Our successes in vaccinations notwithstanding the pandemic has

highlighted the need to address the gaps in healthcare systems, not only

to ensure our resilience against any future outbreaks but also to deliver

consistently high standards of healthcare to the people, wherever they

are – in urban areas or remote villages. But before this can happen there

will need to be a substantial shift in several of our mental models,

starting with the sharp reduction of investments in well-functioning

markets and a focus on those sectors, such as health care, where is there

is strong evidence of serious market failures.

 

State governments will also need to shift their focus from only managing

the public sector to strongly governing the entire health system so that it

delivers the maximum benefit to the people in their respective states.

They would need to use the instruments of regulation and

incentivisation, as well as complement the actions of the existing

providers to ensure that there is full and equitable access to health care

services across their entire state. For the public sector specifically, there

is also a real concern that it may not be performing as efficiently and in

as responsive a way as it could do, even with the limited resources at its

disposal. It is also possible that for this reason in several states such as

Kerala, Himachal Pradesh, Goa, and the those in the Northeastern

Region, despite some very high government expenditures on health care,

universal health care remains a distant dream. Most countries with high

quality health systems have discovered that merely exhorting and

providing training to their staff will not energize the public sector.

Instead, there will have to a complete shift in the way health departments

are paid – from an automatic annual budget basis to one that is directly

linked to outputs and outcomes. Countries such as Thailand, Turkey, and

Vietnam have successfully implemented these payment approaches.

 

It is also unfortunate that while government funding has remained

between 30 to 50% of total health expenditures, even the share of the

commercial insurance market has remained close to 7% for many years.

Additionally, its current indemnity-insurance approach does not provide

any assurance of availability of health care or of good health outcomes

but risks setting off a serious inflationary spiral as it has done in the US.

To address these issues in a comprehensive manner several changes will

be needed. As has happened in many countries around the world,

insurers and providers will need to be permitted to either merge or to

enter into mutually exclusive partnerships, allowing them to offer

integrated healthcare plans to their members. In the meanwhile, the

government, instead of launching underfunded tax-financed purchasing

schemes, will need to offer government-designed and operated

contributory health care plans through the national and state health

authorities in order to compensate for both its own unwillingness to fund

health care adequately, and the lack of interest amongst commercial

insurance companies to expand access.

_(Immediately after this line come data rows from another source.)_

/-! ## The Deal and the Deck -/

/-- R47, R52, R53, R57: the steps of the Deal, each once what it waits for has come, up to commit; and the codes with which it ends. -/
def Obligations.DealCommandsComplete : Prop :=
  ∀ (tj : Int) (s : State), s.Settled → s.deal.running = true →
    let ends (u : State) (code src : Nat) : Prop := u.deal.running = false ∧ u.deal.failed = true ∧ u.fld R.DEAL.STATUS.CODE = code ∧
      u.isSticky src = true
    let step := s.fld R.DEAL.STATUS.STEP
    (step = 0 → s.on R.FAULT.STATE.GRAVE_LATCHED = false → -400 ≤ tj → tj ≤ 1250 →
      s.Runs (.dealerStart true true true true true true tj true) fun u => u.fld R.DEAL.STATUS.STEP = 4 ∧
        u.fld R.DEAL.STATUS.BAND = bandOf tj ∧ u.on R.SEC.STATUS.KEYSTORE_OK = true ∧ u.on R.DEAL.DECK_STATE.PRESENT = true ∧
        u.fld R.DEAL.DEADLINE.DEADLINE = 40000 ∧ u.fld R.DEAL.FLOOR.FLOOR = s.trust.otp.floor % 2 ^ R.DEAL.FLOOR.FLOOR.width) ∧
    (step = 0 → s.RunsTo (.dealerStart false true true true true true tj true) fun u => ends u 0x20 25) ∧
    (4 ≤ step → s.deal.dramReady = false →
      (s.Runs (.dramInitComplete true) fun u => u.deal.dramReady = true ∧ ∀ c, c < 8 → u.on (R.DRAM.STATUS.READY c) = true) ∧
      (s.RunsTo (.dramInitComplete false) fun u => ends u 0x22 23)) ∧
    (4 ≤ step → s.deal.memOk = false →
      (s.Runs (.memtestComplete true) fun u => u = { s with deal := { s.deal with memOk := true } }) ∧
      (s.RunsTo (.memtestComplete false) fun u => ends u 0x23 23)) ∧
    (s.deal.dramReady = true → s.deal.bucketsClear = false →
      (s.Runs (.bucketClearComplete true) fun u => u.deal.bucketsClear = true ∧
        ∀ a, u.byteAt a = if 0x1000000000 ≤ a ∧ a < 0x1080000000 then 0 else s.byteAt a) ∧
      (s.RunsTo (.bucketClearComplete false) fun u => ends u 0x22 23)) ∧
    (let x := s.slotInHand
     let n := (imgLen (s.slotHeader x) + 4095) / 4096
     s.deal.dramReady = true → x ≠ 0 → s.deal.staged = none → s.deal.checked = false → (∀ k, k < n → s.page (slotPage x + k) ≠ []) →
      s.Runs .imageStaged fun u => ∃ g, u.deal.staged = some g ∧ g.slot = x ∧
        g.bytes = (((List.range n).map fun k => s.page (slotPage x + k)).flatten).take (imgLen (s.slotHeader x)) ∧
        u.fld R.DEAL.STATUS.STEP = max 5 step) ∧
    (∀ g, s.deal.staged = some g → s.deal.checked = false → s.isClaimed = true → s.RunsTo (.signatureCheckComplete 0) fun u =>
      let code := (s.dealStep 7).imageResult g
      if code = 1 then
        u.deal.checked = true ∧ u.deal.running = true ∧ u.fld R.DEAL.STATUS.SLOT = g.slot % 4 ∧
          u.fld R.DEAL.IMAGE_VER.VER = imgVersion g.bytes % 2 ^ R.DEAL.IMAGE_VER.VER.width
      else u.fld (slotResult g.slot) = code % 2 ^ (slotResult g.slot).width ∧ u.deal.checked = false ∧
        (s.deal.toTry.length ≤ 1 → u.deal.running = false ∧ u.fld R.DEAL.STATUS.CODE = code % 256)) ∧
    (s.deal.staged ≠ none → s.deal.checked = true → s.deal.memOk = true → s.deal.bucketsClear = true → s.deal.applied = false →
      s.RunsTo .dealApply fun u => u.deal.applied = true ∧ u.deal.running = true) ∧
    (s.deal.applied = true → s.RunsTo .dealCommit fun u => u.deal.running = false ∧ u.on R.DEAL.STATUS.LOCKED = true ∧
      u.on R.DEAL.STATUS.FWD = true ∧ u.fld R.DEAL.STATUS.CODE = 1 ∧ u.fld R.DEAL.T_FWD.T_FWD = s.upUs % 2 ^ 32 ∧
      (s.col.inFold = false → u.on R.FAULT.STATE.FOLD = false ∧ u.col.staticOut = false)) ∧
    (s.isDue .dealWatch = true → s.RunsTo .dealWatchdog fun u => ends u 0x25 24) ∧
    (s.deal.checked = false → 2 ≤ step → s.RunsTo .deckLost fun u => ends u 0x12 17 ∧ u.on R.DEAL.DECK_STATE.PRESENT = false ∧
      u.on R.DEAL.DECK_STATE.DEALT = false)

/-- R67-R73, R91-R98: a READ frame is taken, or read once more; the end of a PROGRAM and of an ERASE; the removal and the return of the
Deck; and the appends of the journal. -/
def Obligations.DeckCommandsComplete : Prop :=
  ∀ (data : List Byte) (crc : BitVec 32) (s : State), s.Settled →
    (s.deal.running = true → 2 ≤ s.fld R.DEAL.STATUS.STEP → data.length = 4096 →
      (identityOk data = true → s.deck.known = false → s.Runs (.deckReadFrame 0 data (BitVec.ofNat 32 (crc32c data))) fun u =>
        u.deck.known = true ∧ u.on R.DEAL.DECK_STATE.DEALT = true ∧ u.deck.slotCycles = beAt data 0x1A 2) ∧
      (crc.toNat ≠ crc32c data → s.deck.known = false →
        (s.deck.retry ≠ some 0 → s.Runs (.deckReadFrame 0 data crc) fun u => u = { s with deck := { s.deck with retry := some 0 } }) ∧
        (s.deck.retry = some 0 → s.RunsTo (.deckReadFrame 0 data crc) fun u => u.deal.running = false ∧ u.fld R.DEAL.STATUS.CODE = 0x11 ∧
          u.isSticky 17 = true))) ∧
    (∀ p r, r.typ ≠ 5 → s.deck.port = some (.programJournal p r) →
      (s.RunsTo (.deckProgramComplete false) fun u => u.deck.seq = s.deck.seq + 1 ∧ u.fld R.DEAL.JOURNAL.HEAD = p % 4096 ∧
        u.deck.next = (p + 1) % 4096 ∧ u.isPend 203 = true) ∧
      (s.RunsTo (.deckProgramComplete true) fun u => u.deck.seq = s.deck.seq ∧ u.isSticky 301 = true ∧ u.isPend 209 = true)) ∧
    (∀ p r, s.deck.port = some (.eraseJournal p r) → s.Runs (.deckEraseComplete false) fun u => u.deck.port = some (.programJournal p r)) ∧
    (s.deal.running = true → s.on R.DEAL.DECK_STATE.PWR_ON = true → s.RunsTo .deckOvercurrent fun u =>
      u.on R.DEAL.DECK_STATE.PWR_ON = false ∧ u.deal.running = false ∧ u.fld R.DEAL.STATUS.CODE = 0x11) ∧
    (s.deal.running = false → s.on R.DEAL.DECK_STATE.PRESENT = true → s.RunsTo .deckRemoved fun u =>
      u.on R.DEAL.DECK_STATE.PRESENT = false ∧ u.on R.DEAL.DECK_STATE.PWR_ON = false ∧ u.on R.DEAL.DECK_STATE.DEALT = false ∧
      u.on R.DEAL.DECK_STATE.JOURNAL_PAUSED = true ∧ s.Counts u R.DEAL.REMOVALS.COUNT 1 ∧ u.isSticky 300 = true ∧ u.isPend 200 = true ∧
      u.deck.update = none ∧ u.deck.port = none) ∧
    (s.deal.running = false → s.sup.started = true → s.on R.DEAL.DECK_STATE.PWR_ON = false → s.Runs .deckPowerReturn fun u =>
      u.on R.DEAL.DECK_STATE.PRESENT = true ∧ u.on R.DEAL.DECK_STATE.PWR_ON = true ∧ u.dueAt .deckSettle = some (s.now + msec 50)) ∧
    (s.isDue .deckSettle = true → s.deck.known = true →
      (identityOk data = true → serialOf data = s.deckSerial → s.Runs (.deckIdentityCheck (some data)) fun u =>
        u.on R.DEAL.DECK_STATE.DEALT = true ∧ u.on R.DEAL.DECK_STATE.JOURNAL_PAUSED = false ∧ u.on R.DEAL.DECK_STATE.FOREIGN = false ∧
        u.isPend 201 = true) ∧
      (serialOf data ≠ s.deckSerial → s.RunsTo (.deckIdentityCheck (some data)) fun u =>
        u.on R.DEAL.DECK_STATE.FOREIGN = true ∧ u.isSticky 302 = true ∧ u.isPend 202 = true)) ∧
    (s.mayAppend = true → ∀ r t, s.deck.queue = r :: t → s.Runs .journalAppend fun u => u.deck.queue = t ∧
      u.fld R.DEAL.JOURNAL.BUDGET = s.fld R.DEAL.JOURNAL.BUDGET - 1 ∧
      u.deck.port = some (if s.deck.next % 16 = 0 then .eraseJournal s.deck.next r else .programJournal s.deck.next r)) ∧
    (s.isDue .journal = true → s.Runs .journalBudgetTick fun u =>
      u.fld R.DEAL.JOURNAL.BUDGET = min 12 (s.fld R.DEAL.JOURNAL.BUDGET + 1) ∧ u.dueAt .journal = some (s.now + secs 300) ∧
      s.RegsBut u [R.DEAL.JOURNAL.BUDGET] ∧ u = { s with regs := u.regs, due := u.due })

/-- R118, R125-R128: the timed floor advance fuses up to the accepted VERSION or stops at a bit that does not read back; a challenge, an
unlock and a back-off end with their time. -/
def Obligations.TrustTimersComplete : Prop :=
  ∀ (good : Nat) (s : State), s.Settled →
    let ver := s.fld R.DEAL.IMAGE_VER.VER
    let fl := s.trust.otp.floor
    (s.on R.DEAL.STATUS.FWD = true → s.isDue .floorDelay = true → s.deal.foldSince = false → s.deal.maxVersion ≤ ver → fl < ver →
      (ver ≤ fl + good → s.Runs (.floorAdvanceTimed good) fun u => u.trust.otp = { s.trust.otp with floor := ver } ∧
        u.on R.SEC.STATUS.FLOOR_PENDING = false ∧ u.fld R.SEC.FLOOR.FLOOR = ver % 2 ^ R.SEC.FLOOR.FLOOR.width ∧ u.dueAt .floorDelay = none) ∧
      (fl + good < ver → s.RunsTo (.floorAdvanceTimed good) fun u => u.trust.otp = { s.trust.otp with floor := fl + good } ∧
        u.on R.SEC.STATUS.FLOOR_PENDING = true ∧ u.isSticky 31 = true)) ∧
    (s.isDue .challenge = true → s.Runs .challengeExpiry fun u => u.trust = { s.trust with challenge := none } ∧ u.dueAt .challenge = none ∧
      u = { s with trust := u.trust, due := u.due }) ∧
    (s.isDue .unlock = true → s.unlocked = true → s.Runs .unlockExpiry fun u => u.fld R.SEC.STATUS.DEBUG = 2 ∧ u.fld R.SEC.STATUS.SCOPE = 0 ∧
      u.dbg.brks = [] ∧ u.dbg.wtcs = [] ∧ u.fld R.DEBUG.STATUS.FREEZE = 0 ∧ ∀ t, t < 64 → (u.thr t).st ≠ .halted) ∧
    (s.isDue .backoff = true → s.Runs .unlockBackoffEnd fun u => u.dueAt .backoff = none ∧ u = { s with due := u.due })

/-! ## Registers, table ports, management buses and pins -/

/-- R8-R10: a write to a register, at an address whose writes do nothing beside its fields, acts on every field by the field's access
code; a field of code RO or DL stays as it is (after Deal lock, R9); a write in owner mode to a register whose fields all have the suffix
-V traps and changes none of them.  (No two fields of a register lie at one place.) -/
def Obligations.RegisterWritesComplete : Prop :=
  ∀ (who : Who) (a v : BitVec 32) (s : State), s.Settled → regAddr a = true →
    ∀ p h, s.regAcc a.toNat = .reg p h → (h.fields.map fun f => f.fld.key).Nodup →
      (p.blk ∈ [.deal, .sec, .debug, .pool] ∨
        (p.blk ∈ [.parse, .tables, .edit, .buf, .dram, .nlink, .lane, .port] ∧ p.off ∉ [0, 0x10, 0x64, 0xE4, 0x800, 0x8018]) →
      (who.vendor = true ∨ h.fields.all (fun f => !f.vend) = true) → s.Runs (.registerWrite who a v) fun u =>
        s.OnlyRegs u (h.fields.map fun f => f.fld) ∧
        ∀ f ∈ h.fields, ∀ j, j < f.fld.width → u.bit f.fld j = match f.acc with
          | .rw => v.getLsbD (f.fld.lsb + j)
          | .w1c => s.bit f.fld j && !v.getLsbD (f.fld.lsb + j)
          | .ac => s.bit f.fld j && !v.getLsbD (f.fld.lsb + j)
          | .as => s.bit f.fld j || v.getLsbD (f.fld.lsb + j)
          | .ro => s.bit f.fld j
          | .wo => s.bit f.fld j
          | .dl => s.bit f.fld j) ∧
      (h.fields ≠ [] → h.fields.all (fun f => f.vend) = true → p.blk ≠ .svc → ∀ t : Fin 64, who = .thread t → who.vendor = false →
        s.writing t = [] → s.RunsTo (.registerWrite who a v) fun u => s.Trapped u t 0x03 a.toNat ∧ ∀ f ∈ h.fields, u.fld f.fld = s.fld f.fld)

/-- R44, R591: an access to an address that holds no register is counted, recorded and marked; a read of it gives 0; a read of the low
word of a 64-bit counter captures the high word, which the next read of the high word returns. -/
def Obligations.UnmappedAndCounterReadsComplete : Prop :=
  ∀ (who : Who) (a : BitVec 32) (v : Option (BitVec 32)) (s : State), s.Settled → regAddr a = true →
    s.touch a.toNat = s →
    (s.regAcc a.toNat = .unmapped →
      (s.Runs (.unmappedAccess who a v) fun u => s.Counts u R.TOP.UNMAPPED.COUNT 1 ∧ u.fld R.TOP.UNMAPPED_ADDR.ADDR = a.toNat ∧
        u.on R.TOP.STICKY.UNMAPPED_SEEN = true ∧
        s.OnlyRegs u [R.TOP.UNMAPPED.COUNT, R.TOP.UNMAPPED_ADDR.ADDR, R.TOP.STICKY.UNMAPPED_SEEN]) ∧
      (s.regRead who a.toNat).2 = (0, false)) ∧
    (∀ p h p' h', s.regAcc a.toNat = .reg p h → captures p h = true → h.high = false →
      s.regAcc (a.toNat + 4) = .reg p' h' → captures p' h' = true → h'.high = true → s.touch (a.toNat + 4) = s →
      s.Runs (.counterLowRead who a) fun u => u = { s with caught := u.caught } ∧
        (s.regRead who a.toNat).2 = (s.regValue p h who.vendor % 2 ^ 32, false) ∧
        ∀ w : State, w.regs = u.regs → w.caught = u.caught → (w.regRead who (a.toNat + 4)).2.1 = s.regValue p h who.vendor / 2 ^ 32)

/-- R564: a register of a domain that is OFF or SWITCHING reads 0xDEAD_0FF0 and keeps its fields under a write; either access raises F036,
adds one to OFF_ACCESS and records its address, whoever makes it, and traps no thread. -/
def Obligations.OffDomainAccessesComplete : Prop :=
  ∀ (who : Who) (a : BitVec 32) (v : Option (BitVec 32)) (s : State), s.Settled → regAddr a = true →
    ∀ p d, regPlace a.toNat = some p → p.dom = some d → s.domState d = 0 ∨ s.domState d = 3 →
      (s.RunsTo (.offDomainAccess who a v) fun u => u.isSticky 36 = true ∧ s.Counts u R.POWER.OFF_ACCESS.COUNT 1 ∧
        u.fld R.POWER.OFF_ADDR_LO.ADDR = a.toNat ∧ u.fld R.POWER.OFF_ADDR_HI.ADDR = 0 ∧ u.svc = s.svc ∧ u.mem = s.mem ∧
        ∀ f : Fld, f.addr = a.toNat → f.lsb < 32 → u.fld f = s.fld f) ∧
      (s.regRead who a.toNat).2 = (0xDEAD0FF0, false)

/-- R342-R345, R597-R599: a READ shows the entry in TP_DATA, and a WRITE takes it from there into the admin list, its reserved bits left
out (R11), or nothing while a list is pending. -/
def Obligations.TablePortsComplete : Prop :=
  ∀ (who : Who) (port : Fin 57) (mem : BitVec 4) (index : BitVec 16) (s : State), s.Settled →
    let b := tpBase port
    let i := index.toNat
    let ended (u : State) (r : Nat) : Prop := u.fld (R.TP.TP_STATUS.RESULT b) = r ∧ u.fld (R.TP.TP_STATUS.INDEX b) = i
    let shows (u : State) (n x : Nat) : Prop :=
      ∀ k, k < 18 → u.fld (R.TP.TP_DATA_w.DATA b k) = if k < n then x / 2 ^ (32 * (n - 1 - k)) % 2 ^ 32 else 0
    (port.val < 56 → mem.toNat < 2 → i < 1024 → s.Runs (.tablePortRead who port mem index) fun u => ended u 0 ∧
      shows u 2 (if mem.toNat = 0 then s.adminEntry port i else s.operEntry port i) ∧ u = { s with regs := u.regs }) ∧
    (port.val = 56 → (mem.toNat < 3 → i < [256, 4096, 64].getD mem.toNat 0 → s.Runs (.tablePortRead who port mem index) fun u => ended u 0 ∧
        shows u (if mem.toNat = 2 then 18 else 4) (s.row (0x101 + mem.toNat) i) ∧ u = { s with regs := u.regs }) ∧
      (mem.toNat = 3 → 1 ≤ i → i ≤ 5 → s.Runs (.tablePortRead who port mem index) fun u => ended u 0 ∧
        shows u 2 ((s.outcomeAct i).1 * 2 ^ 62 + (s.outcomeAct i).2.1 * 2 ^ 58 + (s.outcomeAct i).2.2 * 2 ^ 54)) ∧
      (s.Runs (.tablePortWrite who port mem index) fun u => ended u 1 ∧
        s.OnlyRegs u [R.TP.TP_STATUS.RESULT b, R.TP.TP_STATUS.INDEX b])) ∧
    (port.val < 56 → mem.toNat = 0 → i < 1024 → s.on (R.TM.GATE_STATUS.PENDING port) = false →
      s.Runs (.tablePortWrite who port mem index) fun u => ended u 0 ∧
        u.adminEntry port i = s.fld (R.TP.TP_DATA_w.DATA b 0) / 2 ^ 16 * 2 ^ 48 + s.fld (R.TP.TP_DATA_w.DATA b 1) ∧
        (∀ q e, q < 56 → e < 1024 → (q ≠ port.val ∨ e ≠ i) → u.adminEntry q e = s.adminEntry q e) ∧ u.tm.oper = s.tm.oper) ∧
    (port.val < 56 → mem.toNat = 0 → i < 1024 → s.on (R.TM.GATE_STATUS.PENDING port) = true →
      s.Runs (.tablePortWrite who port mem index) fun u => ended u 4 ∧ u.on (R.TM.STICKY.ADMIN_LOCKED port) = true ∧ u.tm = s.tm)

It will also need to permit the

insurance regulator to sharply lower the minimum capital requirements

for new insurance companies which, currently, stands at Rs100 crore, a

number that is, shockingly, six times higher than in the European Union,

and is acting as a significant entry barrier.

 

Finally, even as the government begins work on the reform agenda, the

private sector, in its own commercial interests, would need to make an

effort to both expand access and to move competition, even in the

currently dominant out-of-pocket environment, away from a focus on

volumes to one that is based on value. Healthcare providers, both large

and small, would need also to start to see primary care not just as a

skeletal hospital outreach effort with poorly trained and equipped

outreach workers but, as has happened in many parts of the world,

including remote rural Alaska, Costa Rica, and Brazil, a full-service

offering which is able to competently resolve-not-refer most of the

patients that it encounters. They would also need to fully unlock the

power of complementary channels such as pharmacies and schools to

access and serve their patients just as countries such as South Africa,

Indonesia, Peru, and Portugal have done.